В надежде получить второй пирог в мешковине я должен был молчать. И к тому же единственная вещь, которая не имеет цены, - это дружба.
Итак, я возвратился к себе в хижину и принялся ждать.
После полудня был принесён пирог, завёрнутый в другую картину Гогена. Она оказалась в ещё более плачевном состоянии, чем предыдущая. Казалось даже, что кто-то царапал полотно ножом. Я чуть не кинулся к Таратонге, но удержался. Назавтра я пришёл к ней и сказал, что её пирог был лучшим, какой мне приходилось когда-либо едать.
Она снисходительно улыбнулась и набила трубку.
В течение следующей недели я получил три пирога, завёрнутые в три полотна Гогена. Я переживал дивное время. Моя душа пела - не найду другого слова, чтобы описать часы интенсивного художественного волнения, в котором жил.
Потом пироги доставлялись, но уже незавёрнутые.
Я полностью лишился сна. Кончились ли полотна или Таратонга просто-напросто забывала ими оборачивать? Я чувствовал себя уязвлённым и даже слегка негодовал. Надо, на самом деле, признать, что, несмотря на все их достоинства, туземцы Тараторы имеют также несколько серьёзных недостатков, среди коих - известная легкомысленность, из-за чего на них никогда нельзя положиться полностью.

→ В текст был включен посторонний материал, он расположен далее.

/-- One Valolo port. STATE, FCODE, CONSEC_MISS and SSTAT live in VAL_PORTp_STAT. -/
structure ValPort where
  /-- The request in flight. -/
  x : Option Xchg := none
  /-- R386: the next step (1–5), T from which it may start, failures so far, and whether the last one was a configuration. -/
  step : Nat := 0
  stepT : Nat := 0
  failed : Nat := 0
  cfgFail : Bool := false
  /-- T of the last transaction, T from which the next frame may start (R364), and T of the entry to FAULT. -/
  lastT : Nat := 0
  idleT : Nat := 0
  faultT : Nat := 0
  /-- The port awaits its SET_DATA in the set in progress; the outcome: CODE 0–2 and the payload. -/
  inSet : Bool := false
  code : Nat := 2
  pl : List Byte := []
  /-- R391: a PORTp_ACC access waits, with the attempts made. -/
  acc : Bool := false
  accTries : Nat := 0
  /-- R384: OWD_RUN waits to be sent; the next reading of the results, and when to give up; consecutive runs that flagged, and
  that did not flag, each line. -/
  owdGo : Bool := false
  owdAt : Option Nat := none
  owdEnd : Nat := 0
  flagged : Tbl Nat := []
  clear : Tbl Nat := []
  /-- SLEEP waits to be sent (R385), to leave the port OFF or asleep. -/
  sleepGo : Bool := false
  off : Bool := false
deriving DecidableEq, Repr

/-- One HN-9016. -/
structure Sat where
  /-- Awake (R389), and STATUS.FRESH: CFG has not been written since it woke. -/
  awake : Bool := false
  fresh : Bool := true
  /-- Registers 0x04–0x07 and 0x0B. -/
  cfg : Nat := 0xF400
  owCfg : Nat := 0x2808
  balCfg : Nat := 0x0A64
  balEn : Nat := 0
  fault : Nat := 0
  /-- Causes of 0x0B that are present. -/
  cause : Nat := 0
  /-- OW_RES, bit k: line Ck. -/
  owRes : Nat := 0
  owdDone : Bool := false
  /-- An open-wire run: T at its start. -/
  owdT : Option Nat := none
  /-- The conversion window of the last valid SYNC: SEQ, T at the frame's end, BAL at the SYNC, OWD_DISTURB. -/
  win : Option (Nat × Nat × Nat × Bool) := none
  /-- Held results: SEQ, cells, temperatures, DIE_T, MODULE, BAL, OVR and OWD_DISTURB as FLAGS bits. -/
  seq : Nat := 0
  cells : List Nat := []
  temps : List Nat := []
  die : Nat := 0
  module : Nat := 0
  bal : Nat := 0
  flags : Nat := 0
  /-- A valid SYNC has arrived since the last GET_SET or the wake. -/
  synced : Bool := false
  /-- R379: STATUS.BAL_LIM and BAL_STOP; the even cells' turn, and T of its start. -/
  lim : Bool := false
  stop : Bool := false
  even : Bool := false
  altT : Nat := 0
  /-- The last die temperature, in 0.1 °C, and T of its measurement. -/
  dieT : Int := 0
  dieAt : Nat := 0
  /-- T of the last write of BAL_EN, of the last valid frame, and of the CMD_ACK to SLEEP. -/
  balT : Nat := 0
  frameT : Nat := 0
  sleepAt : Option Nat := none
deriving DecidableEq, Repr

/-- The sample set in progress (R366–R374). -/
structure ValSet where
  /-- T of the trigger. -/
  trigT : Nat
  /-- The trigger was a write of VAL_CTRL.TRIG. -/
  sw : Bool
  /-- SEQ of the set (R372). -/
  seq : Nat
  /-- T_SYNC, once SYNC has been sent, and the ports that received it; GET_SET has been sent. -/
  syncT : Option Nat := none
  mask : Nat := 0
  got : Bool := false
  /-- Its slot in the ring of VAL_BUF. -/
  slot : Nat := 0
deriving DecidableEq, Repr

structure Val where
  /-- The ports 0–31, and the sample set in progress. -/
  port : Tbl ValPort := []
  set : Option ValSet := none
  /-- SEQ of the last set started. -/
  seq : Nat := 0
  /-- The satellite of each port, and the satellites' own time in ns, which goes on while the main rails are off and T stands. -/
  sat : Tbl Sat := []
  now : Nat := 0
deriving DecidableEq, Repr

/-! ### Instances (14_instances.md) -/

/-- A reset or removal in progress (R543–R547). -/
structure InstReset where
  /-- T at its start, RESET_ID, and whether it ends in NONE. -/
  t0 : Nat
  id : Nat
  removal : Bool
  /-- Tokens of the manager's requests that await its end: OP and TOKEN. -/
  waiting : List (Nat × Nat) := []
  /-- The rings that the reset reached: global index, C, final TAIL, records written before step 2. -/
  rings : List (Nat × Nat × Nat × Nat) := []
  /-- Step 5 has squashed what was outstanding; the rings whose flush read has not returned. -/
  squashed : Bool := false
  flush : List Nat := []
deriving DecidableEq, Repr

Я проглотил горсть пилюль, чтобы успокоиться, и попытался найти повод поговорить с Таратонгой, не привлекая её внимания к её же невежеству. В конце концов я избрал откровенность и отправился к своей подруге.
- Таратонга, - сказал я, - ты несколько раз посылала мне пироги. Они изумительны. Но, кроме того, они были завёрнуты в раскрашенную мешковину, которая меня как-то заинтересовала: я так люблю весёленькие цвета. Откуда они у тебя? И есть ли ещё?
- А-а, это ... - протянула Таратонга с безразличным видом. - У моего дедушки их была целая куча.
- Целая ... куча? - пробормотал я.
- Ну да, ему отдал их какой-то француз, который забавлялся раскрашиванием мешковины в разные цвета. Там, должно быть, ещё чего-то осталось.
- И много? - я задохнулся.
- А! Не знаю. Ты можешь их увидеть. Идём.
Она провела меня в сарай, полный сухой рыбы и копры. На земле, посыпанной песком, валялось с дюжину картин Гогена. Все они были нарисованы на мешковине и сильно пострадали, Но несколько - в довольно сносном состоянии. Я побледнел, ноги едва меня держали.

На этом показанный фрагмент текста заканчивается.